Giovanni Paolo Panini was a prolific painter of antiquarian capriccios, such as this imaginary view of Roman monuments. In this picture-and in its pendant, The Colosseum and Other Monuments, also at the IMA-he combined a selection of famous Roman buildings in an invented rural setting. Employing the scene painter's skills that he learned in Piacenza, Panini devised a composition reminiscent of a theatrical set. From left to right, the Temple of Hadrian, the Pantheon, the Temple of the Sybil at Tivoli, the Maison Carrée at Nîmes, and the Theater of Marcellus encircle the Obelisk of Thutmose III, forming an imaginary piazza. At the front of this "stage," contemporary Roman peasants interact with antiquities under the equestrian statue of Marcus Aurelius, placed by Michelangelo on the Capitoline Hill.

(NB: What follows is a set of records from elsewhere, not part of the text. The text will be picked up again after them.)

/-! ### Ends of stripes (R107, R188, R246, R250) -/

/-- A moved copy takes the place of the old one if the entry still names it and the sett is not Dirty (R107, R246). -/
def State.endMove (s : State) (k : Nat) (old w : Word) : State :=
  if s.loc k = old ∧ !s.dirty k then s.setLoc k w else s

/-- One half of a stripe ends; a sett that was selected again since belongs to another stripe (R107, R188, R189). -/
def State.endHalf (s : State) (st : Stripe) (k : Nat) (half : Nat) (old : Word) : State :=
  let w := stripeLoc st.group st.num half st.sump
  if st.kind = 0 then
    if (s.haulOf k).any (fun h => h.stage == 2 && h.stripe == st.id + 1) then s.beginMap k w else s
  else if st.kind = 4 then s
  else s.endMove k old w

/-- What the pages of a stripe carry is on NAND, whatever has become of its hauls; its blocks show the tick of their first program, and a
lode whose last stripe this is, is SEALED (R186, R188, R189, R225, R230). -/
def State.putStripe (s : State) (st : Stripe) : State :=
  let put (s : State) (half : Nat) (r : Option Rec) : State :=
    match r with
    | none => s
    | some r => s.putRec (stripeLoc st.group st.num half st.sump) r
  let s := (put (put s 0 st.recA) 1 st.recB).unitDone st.group st.num st.sump
  { s with haul := { s.haul with stripes := s.haul.stripes.filter (fun x => x.id != st.id) } }.sealFull st.group
    (s.stripeLode st.group st.num st.sump).1

/-- The dies of a stripe have answered a program (R251). -/
def State.stripeAnswers (s : State) (st : Stripe) : State :=
  s.forEach (s.stripeBlocks st.group st.num st.sump) (fun s x => s.dieAnswers x.1 x.2.1)

/-- Folds and reworks that run (R255). -/
def State.updMoves (s : State) : State :=
  { s with stk := { s.stk with
      folding := s.haul.stripes.any (fun x => x.kind == 2)
      reworking := s.haul.stripes.any (fun x => x.kind == 1) } }

/-- No die of a stripe holds an erase suspended: it takes no program meanwhile (R242). -/
def State.diesFree (s : State) (st : Stripe) : Bool :=
  (s.stripeBlocks st.group st.num st.sump).all (fun x => !(SMap.get DieErase.idle (x.1 * 8 + x.2.1) s.stk.dies).suspended)

/-- STRIPE_PROGRAM_DONE (R107, R188, R242, R251). -/
def State.doStripeDone (s : State) (id : Nat) : State :=
  match s.haul.stripes.find? (fun x => x.id == id) with
  | none => s
  | some st =>
    if s.programmed st && s.diesFree st then
      let s := (s.stripeAnswers st).putStripe st
      let s := match st.a with
        | some k => s.endHalf st k 0 st.oldA
        | none => s
      (match st.b with
        | some k => s.endHalf st k 1 st.oldB
        | none => s).updMoves
    else s

/-- Stripes on their way that share the program of a stripe: those of its TLC wordline (R213). -/
def State.sameProgram (s : State) (st x : Stripe) : Bool :=
  x.group == st.group && x.sump == st.sump && (x.num == st.num ||
    (!st.sump && (s.stripeLode st.group st.num false).1 == (s.stripeLode x.group x.num false).1
      && (s.stripeLode st.group st.num false).2 / 3 == (s.stripeLode x.group x.num false).2 / 3))

/-- STRIPE_PROGRAM_FAIL (R189, R250, R251): the page on a channel of the stripe's group failed. -/
def State.doStripeFail (s : State) (id chan : Nat) : State :=
  match s.haul.stripes.find? (fun x => x.id == id) with
  | none => s
  | some st =>
    if chanGroup chan = st.group then
      let l := s.haul.stripes.filter (s.sameProgram st)
      (((s.stripeAnswers st).programFailed st.group st.num st.sump chan).forEach l (fun s x => s.dropStripe x)).updMoves
    else s

/-! ### PFW_N (R182, R213, R485) -/

/-- PFW_ASSERT. -/
def State.doPfwAssert (s : State) : State :=
  if s.haul.pfw then s
  else
    let s := { s with haul := { s.haul with pfw := true, pfwTick := s.tick } }
    let s := { s with seq := { s.seq with pfwTick := s.tick, pfwLate := false } }
    let s := (s.wr SEQ_STATUS.PFW 1).addSat SEQ_PFW.ASSERTS 1
    s.when s.hubOn (fun s => (s.wr HAUL_STATUS.PFW_HOLD 1).forEach groups (fun s g => s.padWordline g))

/-- PFW_RELEASE. -/
def State.doPfwRelease (s : State) : State :=
  if s.haul.pfw then
    let d := (s.tick - s.haul.pfwTick) * 1000 / 32768
    let s := { s with haul := { s.haul with pfw := false } }
    let s := (s.wr SEQ_STATUS.PFW 0).wr HAUL_STATUS.PFW_HOLD 0
    (s.when (decide (s.rd SEQ_PFW.LONGEST < d)) (fun s => s.wr SEQ_PFW.LONGEST (min d 65535))).when s.hubOn
      (fun s => s.pairUp false s.haul.waitStk.length)
  else s

/-- PFW_MAX_EXPIRY (R485): raised once per assertion. -/
def State.doPfwMax (s : State) : State :=
  if s.haul.pfw && !s.seq.pfwLate && s.benchTable
      && decide (s.seq.pfwTick + (s.sv BENCHES.PFW_MAX * 32768 + 999) / 1000 ≤ s.tick) then
    ({ s with seq := { s.seq with pfwLate := true } }).raise 655
  else s

end Sys2Proof.Machine
end

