/-- Start the next descriptor of a ring if it is one that `sel` picks; descriptors with an unknown OP end with INVALID whichever
command finds them (R363). `devs` are the devices in error that the descriptor's read finds (R298). -/
def State.startJob (s : State) (r f devs : Nat) (sel : Job → Bool) : State × Option Job :=
  let c := s.ring r
  if !s.mayStart r then (s, none)
  else if (s.access f (c.cqAddr c.sqHead)).isNone then (s.haltRing r 3, none)
  else
    let x := s.jobRead f (c.sqAddr c.sqHead) devs
    match x.2 with
    | .wait => (x.1, none)
    | .poison => (x.1.haltRing r 2, none)
    | .outside => (x.1.haltRing r 2, none)
    | .data d =>
      let j := jobOf r c.sqHead d
      let unknown := j.op == 0 || decide (8 < j.op)
      if !(unknown || sel j) then (x.1, none)
      else if !(s.ringJobs r).isEmpty && (bitAt 8 d.toNat || (s.ringJobs r).any (fun e => j.after e)) then (x.1, none)
      else
        let j := if x.1.jobInvalid j d f then { j with fin := some (1, 0, 0) } else j
        (x.1.takeJob j, some j)

/-! ### Running a job -/

/-- What one piece of a job comes to. -/
inductive JobStep where
  | go
  | wait
  /-- STATUS, DONE and AUX of its completion -/
  | stop (st done aux : Nat)
  deriving DecidableEq, Repr

/-- Run pieces of a job until it waits or ends. -/
def jobLoop (piece : State → Job → State × Job × JobStep) : Nat → State → Job → State × Job × JobStep
  | 0, s, j => (s, j, .wait)
  | n + 1, s, j =>
    let r := piece s j
    match r.2.2 with
    | .go => jobLoop piece n r.1 r.2.1
    | _ => r

/-- Another ring has a job that is ready to run (R375). -/
def State.othersReady (s : State) (r : Nat) : Bool := s.job.jobs.any (fun j => j.ring != r && j.fin.isNone && !j.parked)

/-- The pieces of a turn: all that are left, or one sett of the job's range where another ring has a job ready to run, so that the bucket
is shared among them (R375). -/
def State.turn (s : State) (j : Job) (all sett : Nat) : Nat := if s.othersReady j.ring then sett else all

/-- Lines of a job's range up to the next 64 KiB of it. -/
def Job.settLeft (j : Job) : Nat := 1024 - j.pos % 1024

/-- Pay for the 64 KiB piece that a job has reached (R375). -/
def payPiece (s : State) (j : Job) (pieces : Nat) : Option (State × Job) :=
  if pieces < j.pass then some (s, j)
  else if s.canPay 3 1 false then some (s.pay 3 1, { j with pass := pieces + 1 })
  else none

/-- A job's entry takes the place of the one with its ring and index. -/
def State.setJob (s : State) (j : Job) : State :=
  { s with job := { s.job with jobs := s.job.jobs.map (fun x => if x.ring = j.ring ∧ x.idx = j.idx then j else x) } }

/-- What a job's run has come to is noted. -/
def State.endRun (r : State × Job × JobStep) : State :=
  match r.2.2 with
  | .stop st d a => r.1.setJob { r.2.1 with fin := some (st, d, a) }
  | _ => r.1.setJob r.2.1

/-- Go on with the ring's running job that `sel` picks, or start its next one; a ring whose job has a parked write issues nothing
more (R158, R372, R375). -/
def State.jobRow (s : State) (r desc : Nat) (sel : Job → Bool) (run : Nat → State → Job → State × Job × JobStep) : State :=
  match s.ringFace r with
  | none => s
  | some f =>
    if !s.jobsRun r || (s.ringJobs r).any (fun j => j.parked) then s
    else match (s.ringJobs r).find? (fun j => sel j && j.fin.isNone) with
      | some j => State.endRun (run f s j)
      | none =>
        let x := s.startJob r f desc sel
        match x.2 with
        | some j => if j.fin.isSome then x.1 else State.endRun (run f x.1 j)
        | none => x.1

/-- After a write of line `pos`: the outcome as a step; `lines` is DONE for a range that has left the capacity. -/
def putStep (r : State × Job × JobPut) (old : Job) : State × Job × JobStep :=
  match r.2.2 with
  | .done => (r.1, { r.2.1 with pos := r.2.1.pos + 1 }, .go)
  | .parked => (r.1, r.2.1, .wait)
  | .wait => (r.1, old, .wait)
  | .outside => (r.1, old, .stop 2 old.pos 0)

/-! ### COPY, FILL and VERIFY (R364, R365, R369) -/

/-- The end of a job that writes lines. -/
def lineEnd (j : Job) : JobStep := if j.aux = 0 then .stop 0 j.len 0 else .stop 3 j.len j.aux

def copyPiece (f : Nat) (devs : SMap Nat) (s : State) (j : Job) : State × Job × JobStep :=
  if j.len ≤ j.pos then (s, j, lineEnd j)
  else match payPiece s j (j.pos / 1024) with
    | none => (s, j, .wait)
    | some (s, j) =>
      let r := s.jobRead f (j.src + j.pos * 64) (SMap.get 0 j.pos devs)
      match r.2 with
      | .wait => (r.1, j, .wait)
      | .outside => (r.1, j, .stop 2 j.pos 0)
      | .poison => putStep (r.1.jobPut { j with aux := j.aux + 1 } f (j.dst + j.pos * 64) 0 fullMask true) j
      | .data d => putStep (r.1.jobPut j f (j.dst + j.pos * 64) d fullMask false) j

/-- JOB_COPY: `devs` are the devices in error, by line of the range, `desc` those of the descriptor's line. -/
def State.doJobCopy (s : State) (r : Nat) (devs : SMap Nat) (desc : Nat) : State :=
  s.jobRow r desc (fun j => j.op == 1) (fun f s j => jobLoop (copyPiece f devs) (s.turn j (j.len + 1) j.settLeft) s j)

/-- Eight copies of the pattern. -/
def fillLine (p : Nat) : Line := BitVec.ofNat 512 ((List.range 8).foldl (fun a _ => a * 2 ^ 64 + p % 2 ^ 64) 0)

def fillPiece (f : Nat) (s : State) (j : Job) : State × Job × JobStep :=
  if j.len ≤ j.pos then (s, j, lineEnd j)
  else match payPiece s j (j.pos / 1024) with
    | none => (s, j, .wait)
    | some (s, j) => putStep (s.jobPut j f (j.dst + j.pos * 64) (fillLine j.arg0) fullMask false) j

/-- JOB_FILL. -/
def State.doJobFill (s : State) (r desc : Nat) : State :=
  s.jobRow r desc (fun j => j.op == 2) (fun f s j => jobLoop (fillPiece f) (s.turn j (j.len + 1) j.settLeft) s j)

/-- VERIFY of one line: outside, waiting, poison, different, or equal. -/
def verifyLine (a b : JobRead) (j : Job) : JobStep :=
  match a, b with
  | .outside, _ => .stop 2 j.pos 0
  | _, .outside => .stop 2 j.pos 0
  | .wait, _ => .wait
  | _, .wait => .wait
  | .poison, _ => .stop 3 j.pos 1
  | _, .poison => .stop 3 j.pos 1
  | .data x, .data y => if x = y then .go else .stop 4 j.pos 0

def verifyPiece (f : Nat) (src dst : SMap Nat) (s : State) (j : Job) : State × Job × JobStep :=
  if j.len ≤ j.pos then (s, j, .stop 0 j.len 0)
  else match payPiece s j (j.pos / 1024) with
    | none => (s, j, .wait)
    | some (s, j) =>
      let a := s.jobRead f (j.src + j.pos * 64) (SMap.get 0 j.pos src)
      let b := a.1.jobRead f (j.dst + j.pos * 64) (SMap.get 0 j.pos dst)
      match verifyLine a.2 b.2 j with
      | .go => (b.1, { j with pos := j.pos + 1 }, .go)
      | x => (b.1, j, x)

/-- JOB_VERIFY: `src` and `dst` are the devices in error, by line of each range. -/
def State.doJobVerify (s : State) (r : Nat) (src dst : SMap Nat) (desc : Nat) : State :=
  s.jobRow r desc (fun j => j.op == 7) (fun f s j => jobLoop (verifyPiece f src dst) (s.turn j (j.len + 1) j.settLeft) s j)

/-! ### TRANSFORM (R368) -/

def Job.mode (j : Job) : Nat := bitsOf 0 2 j.arg0
def Job.decrypts (j : Job) : Bool := bitAt 2 j.arg0
def Job.slot (j : Job) : Nat := bitsOf 8 6 j.arg0

/-- One block through a mode: output, chaining value and hash (R368). -/
def cryptBlock (key : BitVec 256) (j : Job) (n : Nat) (x : BitVec 128) : BitVec 128 × Job :=
  match j.mode with
  | 0 =>
    if j.decrypts then (aesDec key x ^^^ j.chain, { j with chain := x })
    else
      let y := aesEnc key (x ^^^ j.chain)
      (y, { j with chain := y })
  | 1 =>
    let y := x ^^^ aesEnc key j.chain
    (y, { j with chain := if j.decrypts then x else y })
  | 2 => (x ^^^ aesEnc key (ctrBlock j.iv n), j)
  | _ =>
    let y := x ^^^ aesEnc key (gcmBlock j.iv (n + 2))
    let c := if j.decrypts then x else y
    (y, { j with hash := ghashMul (aesEnc key 0) (j.hash ^^^ c) })

/-- The four blocks of a line, lowest address first. -/
def cryptLine (key : BitVec 256) (j : Job) (d : Line) : Line × Job :=
  let r := [0, 1, 2, 3].foldl (fun (a : Nat × Job) i =>
    let x := cryptBlock key a.2 (j.pos * 4 + i) (d.extractLsb' (128 * i) 128)
    (a.1 + x.1.toNat * 2 ^ (128 * i), x.2)) (0, j)
  (BitVec.ofNat 512 r.1, r.2)

/-- The GCM tag of what has been hashed (R368). -/
def gcmTag (key : BitVec 256) (j : Job) : BitVec 128 :=
  let lens := gcmLengths 0 (j.len * 64)
  aesEnc key (gcmBlock j.iv 1) ^^^ ghashMul (aesEnc key 0) (j.hash ^^^ lens)

/-- Behind the last line of a GCM job: the tag is written, or compared; a tag that fails turns every line written into poison. -/
def gcmEnd (f : Nat) (key : BitVec 256) (s : State) (j : Job) : State × Job × JobStep :=
  if j.pos = j.len then
    if j.decrypts then
      let r := s.jobRead f j.arg1 0
      match r.2 with
      | .wait => (r.1, j, .wait)
      | .outside => (r.1, j, .stop 2 j.pos 0)
      | .poison => (r.1, j, .stop 3 j.pos 1)
      | .data d => if d.extractLsb' 0 128 = gcmTag key j then (r.1, j, .stop 0 j.len 0) else (r.1, { j with pos := j.pos + 1 }, .go)
    else
      match putStep (s.jobPut j f j.arg1 (BitVec.ofNat 512 (gcmTag key j).toNat) fullMask false) j with
      | (s, j, x) => (s, j, x)
  else if j.decrypts then
    let i := j.pos - j.len - 1
    if i < j.len then putStep (s.jobPut j f (j.dst + i * 64) 0 fullMask true) j else (s, j, .stop 7 j.len 0)
  else (s, j, .stop 0 j.len 0)

/-- The slot is a transform slot of the face (R368, R420). -/
def State.txSlot (s : State) (k f : Nat) : Bool := s.slotState k == slTransform && s.rd (CIP_SLST.FACE k) == f

/-- One line of a TRANSFORM. A line of `bad` is one whose two results differ: the pair that computed it runs its test, nothing is released,
and the line is computed again on the next pair (R412, R413; DEDUCED 151). With no pair in service the job waits. -/
def cryptPiece (f : Nat) (devs : SMap Nat) (bad : List Nat) (s : State) (j : Job) : State × Job × JobStep :=
  let key := s.slotKey j.slot
  if !s.txSlot j.slot f then (s, j, .stop 5 0 0)
  else if j.len ≤ j.pos then (if j.gcm then gcmEnd f key s j else (s, j, .stop 0 j.len 0))
  else if !(List.range 12).any s.pairServes then (s, j, .wait)
  else match payPiece s j (j.pos / 1024) with
    | none => (s, j, .wait)
    | some (s, j) =>
      let r := s.jobRead f (j.src + j.pos * 64) (SMap.get 0 j.pos devs)
      match r.2 with
      | .wait => (r.1, j, .wait)
      | .outside => (r.1, j, .stop 2 j.pos 0)
      | .poison => (r.1, j, .stop 3 j.pos 1)
      | .data d =>
        let x := cryptLine key j d
        if bad.contains j.pos then (r.1.pairDiffers false, j, .wait)
        else putStep (r.1.jobPut x.2 f (j.dst + j.pos * 64) x.1 fullMask false) j

/-- JOB_TRANSFORM: `bad` are the lines on which the cores of a pair disagree, `devs` the devices in error by line. -/
def State.doJobTransform (s : State) (r : Nat) (bad : List Nat) (devs : SMap Nat) (desc : Nat) : State :=
  s.jobRow r desc (fun j => j.op == 6) (fun f s j => jobLoop (cryptPiece f devs bad) (s.turn j (2 * j.len + 3) j.settLeft) s j)

/-- A zeroized slot ends the TRANSFORM jobs that use it with KEY_LOST (R387, R429). -/
def State.keyLostJobs (s : State) (k : Nat) : State :=
  let upd (j : Job) : Job := if j.op = 6 ∧ j.slot = k ∧ j.fin.isNone then { j with fin := some (6, min j.pos j.len, 0), parked := false } else j
  let gone := (s.job.jobs.filter (fun j => j.op == 6 && j.slot == k && j.fin.isNone)).map (fun j => (j.ring, j.idx))
  let s := { s with adm := { s.adm with jobq := s.adm.jobq.filter (fun p => !gone.contains (p.ring, p.idx)) } }
  { s with job := { s.job with jobs := s.job.jobs.map upd } }

/-! ### Ranges of setts and slabs -/

/-- The places of a range at steps of the interleave granule: sett and line, or none outside the capacity. -/
def State.rangeMap (s : State) (f dpa lines : Nat) : List (Option (Nat × Nat)) :=
  let ig := s.igBytes
  let n := (dpa % ig + lines * 64 + ig - 1) / ig
  (List.range n).map (fun i => s.access f (if i = 0 then dpa else dpa / ig * ig + i * ig))

/-- Setts that a range touches, in ascending face DPA; `none` stands for a part outside the capacity. -/
def State.rangeSetts (s : State) (f dpa lines : Nat) : List (Option Nat) :=
  ((s.rangeMap f dpa lines).map (fun x => x.map (fun y => y.1))).dedup

/-- Slabs that a range touches. -/
def State.rangeSlabs (s : State) (f dpa lines : Nat) : List Nat :=
  ((s.rangeMap f dpa lines).filterMap (fun x => x.map (fun y => settSlab y.1))).dedup

/-- Lines of a range before the first one outside the capacity; none: the whole range lies inside (R362). -/
def State.rangeStop (s : State) (f dpa lines : Nat) : Option Nat :=
  let m := s.rangeMap f dpa lines
  if m.all (fun x => x.isSome) then none
  else
    let ig := s.igBytes
    let i := m.findIdx (fun x => x.isNone)
    some (if i = 0 then 0 else (dpa / ig * ig + i * ig - dpa) / 64)

/-! ### CHECKPOINT (R366) -/

/-- Wear is granted to CHECKPOINT hauls (R170, R375). -/
def State.ckptWear (s : State) : Bool := decide (s.rd ADM_WEAR_SPENT.MIB < s.wearAllow)

/-- One sett of a pass. Each 64 KiB of the range is paid for once, with the setts of the first pass (R375; DEDUCED 152). -/
def ckptPiece (f : Nat) (s : State) (j : Job) : State × Job × JobStep :=
  let l := s.rangeSetts f j.src j.len
  match l[j.pos]? with
  | none => (s, j, .wait)
  | some none => (s, j, .stop 2 ((s.rangeStop f j.src j.len).getD 0) 0)
  | some (some k) =>
    let next := { j with pos := j.pos + 1, aux := if j.pass = 0 ∧ s.dirty k then j.aux + 1 else j.aux }
    let due : Bool := j.pass == 0 && decide (j.pos * 1024 < j.len)
    let paid (s : State) : State := s.when due (fun s => s.pay 3 1)
    if due && !s.canPay 3 1 false then (s, j, .wait)
    else if s.dirty k && (s.haulOf k).isNone then
      if (s.slab (settSlab k)).rstate ≠ 0 then (s.jobPromote k, j, .wait)
      else if (s.settSlot k).isNone then (s, j, .wait)
      else if s.ckptWear && decide (s.slb.ift.length < 8192) then ((paid s).insertHaul k false true, next, .go)
      else (s, j, .wait)
    else (paid s, next, .go)

/-- JOB_CHECKPOINT: the setts of a pass are entered; the pass ends with CHECKPOINT_PASS_END. -/
def State.doJobCheckpoint (s : State) (r desc : Nat) : State :=
  s.jobRow r desc (fun j => j.op == 3) (fun f s j => jobLoop (ckptPiece f) (s.turn j ((s.rangeSetts f j.src j.len).length + 1) 1) s j)

/-- Dirty setts among a list. -/
def State.dirtyOf (s : State) (l : List Nat) : Nat := (l.filter (fun k => s.dirty k)).length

Remarkable is Panini's effort to restore archeological accuracy to some of these structures by removing later architectural alterations. He removed the bell towers added by Bernini to the Pantheon's pediment, as well as walled-in sections in the arches of the Theater of Marcellus. Both restorations were finally carried out many decades later.

To a man really curious in the polite arts, Rome alone must be an inexhaustible fund of entertainment. . . .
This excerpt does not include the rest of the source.